Magny Cours : l'enfer du décor pour les touristes

Publié le par gunnar

IMG-4898.jpgChaque année est la dernière. Il devait y avoir des hôtels, une autoroute... et rien de tout cela. Le circuit de Nevers Magny Cours est planté dans la campagne. Puis les politiques de la Formule 1 donnent une nouvelle chance au circuit de la Nièvre française et c'est reparti pour un tour. Zoom sur l'envers du décor de Magny Cours, ce côté si français dans l'inhospitalité mérite quelques lignes.
La gare SNCF de Nevers. Des centaines de voyageurs y transitent le dimanche (jour de la course) pour se rendre à Magny Cours et rien n'y est "fait" pour les accueillir correctement, pour fêter l'événement. Les cafés pourraient en profiter pour ouvrir un dimanche et remplir leurs caisses. Seuls deux enseignes médiocres sont ouvertes dont un superbe Döner Kebab.
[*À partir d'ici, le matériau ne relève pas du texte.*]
-- ==== Sys2Proof/Machine/Integer.lean ====
section
/-! DEFINITION. The vector integer group, its unary and immediate forms, and LEA (04 R112 to R121). -/

namespace Sys2Proof.Machine

/-- SHL by the full 32-bit count (04 R115). -/
def shlWord (a b : Word) : Word := if b.toNat < 32 then a <<< b.toNat else 0
/-- SHR by the full 32-bit count (04 R115). -/
def shrWord (a b : Word) : Word := if b.toNat < 32 then a >>> b.toNat else 0
/-- SAR by the full 32-bit count (04 R115). -/
def sarWord (a b : Word) : Word := if b.toNat < 32 then a.sshiftRight b.toNat else if a.getLsbD 31 then 0xFFFFFFFF else 0
/-- Bits [63:32] of the signed product (04 R114). -/
def mulhWord (a b : Word) : Word := BitVec.ofInt 32 (sint a * sint b / 2 ^ 32)
/-- Bits [63:32] of the unsigned product (04 R114). -/
def mulhuWord (a b : Word) : Word := BitVec.ofNat 32 (a.toNat * b.toNat / 2 ^ 32)
def iminWord (a b : Word) : Word := if b.slt a then b else a
def imaxWord (a b : Word) : Word := if a.slt b then b else a
def uminWord (a b : Word) : Word := if b.ult a then b else a
def umaxWord (a b : Word) : Word := if a.ult b then b else a
/-- Set bits of a word among its low n bits (04 R118). -/
def popcount : Nat → Word → Nat
  | 0, _ => 0
  | n + 1, a => (if a.getLsbD n then 1 else 0) + popcount n a
/-- Leading zeros among the low n bits (04 R118). -/
def leadingZeros : Nat → Word → Nat
  | 0, _ => 0
  | n + 1, a => if a.getLsbD n then 0 else 1 + leadingZeros n a
/-- Trailing zeros from bit 32 - n up (04 R118). -/
def trailingZeros : Nat → Word → Nat
  | 0, _ => 0
  | n + 1, a => if a.getLsbD (31 - n) then 0 else 1 + trailingZeros n a
/-- BREV (04 R118). -/
def bitReverse (a : Word) : Word := laneNums.foldl (fun r i => if a.getLsbD i then r ||| laneBit (31 - i) else r) 0
/-- BSWAP (04 R118). -/
def byteSwap (a : Word) : Word := BitVec.ofNat 32 (ofBytes (bytesOf 4 a.toNat).reverse)

/-- The checks of an F-A instruction with a destination and two sources (03 R84, R85). -/
def preABD (d a b : BitVec 7) (g : BitVec 2) : Pre :=
  { guard := some g.toNat, ops := [.vec d 1 1, .src a, .src b] }

/-- The checks of an F-A instruction with a destination and one source. -/
def preAD (d a : BitVec 7) (g : BitVec 2) (reserved : Bool) : Pre :=
  { guard := some g.toNat, reserved := reserved, ops := [.vec d 1 1, .src a] }

/-- The register D holds in a lane, as a value to keep (01 R39). -/
def resultOf (d : BitVec 7) (w : Wave) (l : Nat) : LCell := w.grp d 0 l

/-- R112 for two sources: each guarded lane gets f of A and B, tagged X32. -/
def vec2 (f : Word → Word → Word) (d a b : BitVec 7) (g h : BitVec 2) : State → Host.Outcome State Fault Refusal :=
  runHold (preABD d a b g) (holdValue h (fun w => w.src a) (fun w => w.src b) (resultOf d))
    (fun _ lanes w => w.writeField d lanes (fun l => ⟨f (w.src a l).val (w.src b l).val, 0⟩))

/-- R112 for one source of a lane: each guarded lane gets f, tagged X32. -/
def vec1 (f : Word → Word) (d a : BitVec 7) (g h : BitVec 2) : State → Host.Outcome State Fault Refusal :=
  runHold (preAD d a g (h == 2)) (holdValue h (fun w => w.src a) (fun w => w.src a) (resultOf d))
    (fun _ lanes w => w.writeField d lanes (fun l => ⟨f (w.src a l).val, 0⟩))

/-- LANEID and FIBID: a value of the lane itself (04 R118, R119). -/
def vec0 (f : Wave → Nat → Word) (d : BitVec 7) (g h : BitVec 2) : State → Host.Outcome State Fault Refusal :=
  runHold { guard := some g.toNat, reserved := h == 2 || h == 1, ops := [.vec d 1 1] }
    (holdValue h (resultOf d) (resultOf d) (resultOf d))
    (fun _ lanes w => w.writeField d lanes (fun l => ⟨f w l, 0⟩))

/-- R113 and R120: every lane of the batch gets f of A and the immediate, tagged X32. -/
def vecImm (f : Word → Word → Word) (d a : BitVec 7) (imm : Issue → Word) : State → Host.Outcome State Fault Refusal :=
  runWave { guard := none, ops := [.vec d 1 1, .vec a 1 1] }
    (fun iss lanes w => w.writeField d lanes (fun l => ⟨f (w.grp a 0 l).val (imm iss), 0⟩))

/-- The low 32 bits of the F-B immediate (03 R90). -/
def immWord (i : BitVec 11) (iss : Issue) : Word := (iss.immB i).setWidth 32

/-- IADD (04 R114). -/
def execIadd (d a b : BitVec 7) (g h : BitVec 2) : State → Host.Outcome State Fault Refusal := vec2 (fun a b => a + b) d a b g h

/-- IADDS (04 R114). -/
def execIadds (d a b : BitVec 7) (g h : BitVec 2) : State → Host.Outcome State Fault Refusal := vec2 (fun a b => satS32 (sint a + sint b)) d a b g h

/-- ISUB (04 R114). -/
def execIsub (d a b : BitVec 7) (g h : BitVec 2) : State → Host.Outcome State Fault Refusal := vec2 (fun a b => a - b) d a b g h

/-- ISUBS (04 R114). -/
def execIsubs (d a b : BitVec 7) (g h : BitVec 2) : State → Host.Outcome State Fault Refusal := vec2 (fun a b => satS32 (sint a - sint b)) d a b g h

/-- IMUL (04 R114). -/
def execImul (d a b : BitVec 7) (g h : BitVec 2) : State → Host.Outcome State Fault Refusal := vec2 (fun a b => a * b) d a b g h

/-- IMULH (04 R114). -/
def execImulh (d a b : BitVec 7) (g h : BitVec 2) : State → Host.Outcome State Fault Refusal := vec2 mulhWord d a b g h

/-- IMULHU (04 R114). -/
def execImulhu (d a b : BitVec 7) (g h : BitVec 2) : State → Host.Outcome State Fault Refusal := vec2 mulhuWord d a b g h

/-- IMAD: a x b + c with c the prior value of vd (04 R116). -/
def execImad (d a b : BitVec 7) (g h : BitVec 2) : State → Host.Outcome State Fault Refusal :=
  runHold (preABD d a b g) (holdValue h (fun w => w.src a) (fun w => w.src b) (resultOf d))
    (fun _ lanes w => w.writeField d lanes (fun l => ⟨(w.src a l).val * (w.src b l).val + (w.grp d 0 l).val, 0⟩))

/-- AND (04 R114). -/
def execLand (d a b : BitVec 7) (g h : BitVec 2) : State → Host.Outcome State Fault Refusal := vec2 (fun a b => a &&& b) d a b g h

/-- OR (04 R114). -/
def execLor (d a b : BitVec 7) (g h : BitVec 2) : State → Host.Outcome State Fault Refusal := vec2 (fun a b => a ||| b) d a b g h

/-- XOR (04 R114). -/
def execLxor (d a b : BitVec 7) (g h : BitVec 2) : State → Host.Outcome State Fault Refusal := vec2 (fun a b => a ^^^ b) d a b g h

/-- ANDN (04 R114). -/
def execAndn (d a b : BitVec 7) (g h : BitVec 2) : State → Host.Outcome State Fault Refusal := vec2 (fun a b => a &&& ~~~b) d a b g h

/-- SHL (04 R115). -/
def execShl (d a b : BitVec 7) (g h : BitVec 2) : State → Host.Outcome State Fault Refusal := vec2 shlWord d a b g h

/-- SHR (04 R115). -/
def execShr (d a b : BitVec 7) (g h : BitVec 2) : State → Host.Outcome State Fault Refusal := vec2 shrWord d a b g h

/-- SAR (04 R115). -/
def execSar (d a b : BitVec 7) (g h : BitVec 2) : State → Host.Outcome State Fault Refusal := vec2 sarWord d a b g h

/-- IMIN (04 R114). -/
def execImin (d a b : BitVec 7) (g h : BitVec 2) : State → Host.Outcome State Fault Refusal := vec2 iminWord d a b g h

/-- IMAX (04 R114). -/
def execImax (d a b : BitVec 7) (g h : BitVec 2) : State → Host.Outcome State Fault Refusal := vec2 imaxWord d a b g h

/-- UMIN (04 R114). -/
def execUmin (d a b : BitVec 7) (g h : BitVec 2) : State → Host.Outcome State Fault Refusal := vec2 uminWord d a b g h

/-- UMAX (04 R114). -/
def execUmax (d a b : BitVec 7) (g h : BitVec 2) : State → Host.Outcome State Fault Refusal := vec2 umaxWord d a b g h

/-- LEA: the A pair plus the sign-extended B shifted by s; all sources are read before the pair is written (04 R117). -/
def leaBy (s : Nat) (d a b : BitVec 7) (g : BitVec 2) : State → Host.Outcome State Fault Refusal :=
  runWave { guard := some g.toNat, ops := [.vec d 2 2, .vec a 2 2, .src b] }
    (fun _ lanes w => w.writePair d lanes 0 (fun l => w.pair a l + ((w.src b l).val.signExtend 64 <<< s)))

/-- LEA2 (04 R117). -/
def execLea2 (d a b : BitVec 7) (g : BitVec 2) : State → Host.Outcome State Fault Refusal := leaBy 2 d a b g

/-- LEA3 (04 R117). -/
def execLea3 (d a b : BitVec 7) (g : BitVec 2) : State → Host.Outcome State Fault Refusal := leaBy 3 d a b g

/-- MOV (04 R118, R119). -/
def execMov (d a : BitVec 7) (g h : BitVec 2) : State → Host.Outcome State Fault Refusal := vec1 (fun a => a) d a g h

/-- NOT (04 R118, R119). -/
def execLnot (d a : BitVec 7) (g h : BitVec 2) : State → Host.Outcome State Fault Refusal := vec1 (fun a => ~~~a) d a g h

/-- NEG (04 R118, R119). -/
def execNeg (d a : BitVec 7) (g h : BitVec 2) : State → Host.Outcome State Fault Refusal := vec1 (fun a => -a) d a g h

/-- IABS (04 R118, R119). -/
def execIabs (d a : BitVec 7) (g h : BitVec 2) : State → Host.Outcome State Fault Refusal := vec1 (fun a => if a.getLsbD 31 then -a else a) d a g h

/-- POPC (04 R118, R119). -/
def execPopc (d a : BitVec 7) (g h : BitVec 2) : State → Host.Outcome State Fault Refusal := vec1 (fun a => BitVec.ofNat 32 (popcount 32 a)) d a g h

/-- CLZ (04 R118, R119). -/
def execClz (d a : BitVec 7) (g h : BitVec 2) : State → Host.Outcome State Fault Refusal := vec1 (fun a => BitVec.ofNat 32 (leadingZeros 32 a)) d a g h

/-- CTZ (04 R118, R119). -/
def execCtz (d a : BitVec 7) (g h : BitVec 2) : State → Host.Outcome State Fault Refusal := vec1 (fun a => BitVec.ofNat 32 (trailingZeros 32 a)) d a g h

/-- BREV (04 R118, R119). -/
def execBrev (d a : BitVec 7) (g h : BitVec 2) : State → Host.Outcome State Fault Refusal := vec1 bitReverse d a g h

/-- BSWAP (04 R118, R119). -/
def execBswap (d a : BitVec 7) (g h : BitVec 2) : State → Host.Outcome State Fault Refusal := vec1 byteSwap d a g h

/-- LANEID: the lane slot (04 R118). -/
def execLaneid (d : BitVec 7) (g h : BitVec 2) : State → Host.Outcome State Fault Refusal := vec0 (fun _ l => BitVec.ofNat 32 l) d g h

/-- FIBID: the fibre's identifier (01 R8, 04 R118). -/
def execFibid (d : BitVec 7) (g h : BitVec 2) : State → Host.Outcome State Fault Refusal := vec0 Wave.fibId d g h

/-- IADDI (04 R120). -/
def execIaddi (d a : BitVec 7) (i : BitVec 11) : State → Host.Outcome State Fault Refusal := vecImm (fun a b => a + b) d a (immWord i)

/-- IMULI (04 R120). -/
def execImuli (d a : BitVec 7) (i : BitVec 11) : State → Host.Outcome State Fault Refusal := vecImm (fun a b => a * b) d a (immWord i)

/-- ANDI (04 R120). -/
def execAndi (d a : BitVec 7) (i : BitVec 11) : State → Host.Outcome State Fault Refusal := vecImm (fun a b => a &&& b) d a (immWord i)

/-- ORI (04 R120). -/
def execOri (d a : BitVec 7) (i : BitVec 11) : State → Host.Outcome State Fault Refusal := vecImm (fun a b => a ||| b) d a (immWord i)

/-- XORI (04 R120). -/
def execXori (d a : BitVec 7) (i : BitVec 11) : State → Host.Outcome State Fault Refusal := vecImm (fun a b => a ^^^ b) d a (immWord i)

/-- SHLI with a count of 0 to 31 (04 R120). -/
def execShli (d a : BitVec 7) (n : BitVec 5) : State → Host.Outcome State Fault Refusal := vecImm shlWord d a (fun _ => n.setWidth 32)

/-- SHRI with a count of 0 to 31 (04 R120). -/
def execShri (d a : BitVec 7) (n : BitVec 5) : State → Host.Outcome State Fault Refusal := vecImm shrWord d a (fun _ => n.setWidth 32)

/-- SARI with a count of 0 to 31 (04 R120). -/
def execSari (d a : BitVec 7) (n : BitVec 5) : State → Host.Outcome State Fault Refusal := vecImm sarWord d a (fun _ => n.setWidth 32)

/-- VMOVI: the low 32 bits of the immediate, tagged X32, in every fibre of the batch (04 R121). -/
def execVmovi (d : BitVec 7) (i : BitVec 18) : State → Host.Outcome State Fault Refusal :=
  runWave { guard := none, ops := [.vec d 1 1] }
    (fun iss lanes w => w.writeField d lanes (fun _ => ⟨(iss.immC i).setWidth 32, 0⟩))

end Sys2Proof.Machine
end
La navette Gare - circuit. Les files d'attente françaises où rien n'est prévu. Des personnes achètent leur ticket sur le quai de la gare routière, d'autres dans les bus qui ouvrent leurs portes au dernier moment attendant que celui qui précède soit parti. C'est la bousculade et le charmant monsieur qui vend les tickets n'a pas de monnaie, alors quand il doit faire l'appoint (avec un tarif débile fixé à 11 euros) sans parler anglais pour les Italiens, Anglais ou Allemands... cela se complique. Le chauffeur offrirera un gand moment de conduite avec téléphone portable au volant pour vérifier son chemin entre les charolaises, l'héliport et le bout du parking.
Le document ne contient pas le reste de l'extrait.